## TASK TO CARRY OUT
Filter the entries down to the lines holding "maskBits", then copy those lines.

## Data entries
-- ==== Sys2Proof/WellFormed.lean ====
section
/-! DEFINITION. The checks on raw data: a pair of parameters (00_scope.md R6, R7) and a command word (30_encoding.md
R82, R85). A term of `Instr` needs no check: its operands are buffer numbers, and every combination of them is legal
(30_encoding.md R87; log 14). A decoded word is checked by the decoder; `wordWf` says the same thing from the opcode
table's match and mask columns, independently of the decoder. -/

namespace Sys2Proof

/-- W >= 16 (`00_scope.md` R6). -/
def widthWf (w : Nat) : Bool := decide (16 ≤ w)

/-- NMAX >= 1 (`00_scope.md` R7). -/
def capacityWf (nmax : Nat) : Bool := decide (1 ≤ nmax)

/-- W*NMAX < 2^W, so that the largest legal exponent fits KEXP (`00_scope.md` R7). -/
def exponentFitsWf (w nmax : Nat) : Bool := decide (w * nmax < 2 ^ w)

/-- The three constraints on the parameters together. -/
def paramsWf (w nmax : Nat) : Bool := widthWf w && capacityWf nmax && exponentFitsWf w nmax

/-- An instance of the block from a pair that passes the check. -/
def Params.ofWf (w nmax : Nat) (h : paramsWf w nmax = true) : Params :=
  { w := w, nmax := nmax
    w_ge := by simp only [paramsWf, widthWf, Bool.and_eq_true, decide_eq_true_eq] at h; exact h.1.1
    nmax_pos := by simp only [paramsWf, capacityWf, Bool.and_eq_true, decide_eq_true_eq] at h; exact h.1.2
    cap_fits := by simp only [paramsWf, exponentFitsWf, Bool.and_eq_true, decide_eq_true_eq] at h; exact h.2 }

/-- One row of the opcode map of `30_encoding.md` R82. -/
structure OpcodeRow where
  mnemonic : String
  matchBits : Nat
  maskBits : Nat
deriving DecidableEq, Repr

/-- The opcode map of `30_encoding.md` R82, its match and mask columns. -/
def opcodeRows : List OpcodeRow :=
  [ { mnemonic := "LDS",  matchBits := 0x0001, maskBits := 0xFFCF },
    { mnemonic := "ADDS", matchBits := 0x0002, maskBits := 0xFFCF },
    { mnemonic := "SUBS", matchBits := 0x0003, maskBits := 0xFFCF },
    { mnemonic := "FMUL", matchBits := 0x0004, maskBits := 0xFC0F },
    { mnemonic := "MMUL", matchBits := 0x0005, maskBits := 0xFC0F } ]

/-- A 16-bit command word is the row's command when (word AND mask) = match (`30_encoding.md` R82). -/
def OpcodeRow.admits (r : OpcodeRow) (word : Nat) : Bool := (word &&& r.maskBits) == r.matchBits

/-- The data word is one that `30_encoding.md` R82 admits: bits [W-1:16] are zero and some row admits bits [15:0]. -/
def wordWf {w : Nat} (d : Word w) : Bool :=
  d.toNat / 2 ^ 16 == 0 && opcodeRows.any fun r => r.admits (d.toNat % 2 ^ 16)

end Sys2Proof
end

## ANSWER BOX
  maskBits : Nat
  [ { mnemonic := "LDS",  matchBits := 0x0001, maskBits := 0xFFCF },
    { mnemonic := "ADDS", matchBits := 0x0002, maskBits := 0xFFCF },
    { mnemonic := "SUBS", matchBits := 0x0003, maskBits := 0xFFCF },
    { mnemonic := "FMUL", matchBits := 0x0004, maskBits := 0xFC0F },
    { mnemonic := "MMUL", matchBits := 0x0005, maskBits := 0xFC0F } ]
def OpcodeRow.admits (r : OpcodeRow) (word : Nat) : Bool := (word &&& r.maskBits) == r.matchBits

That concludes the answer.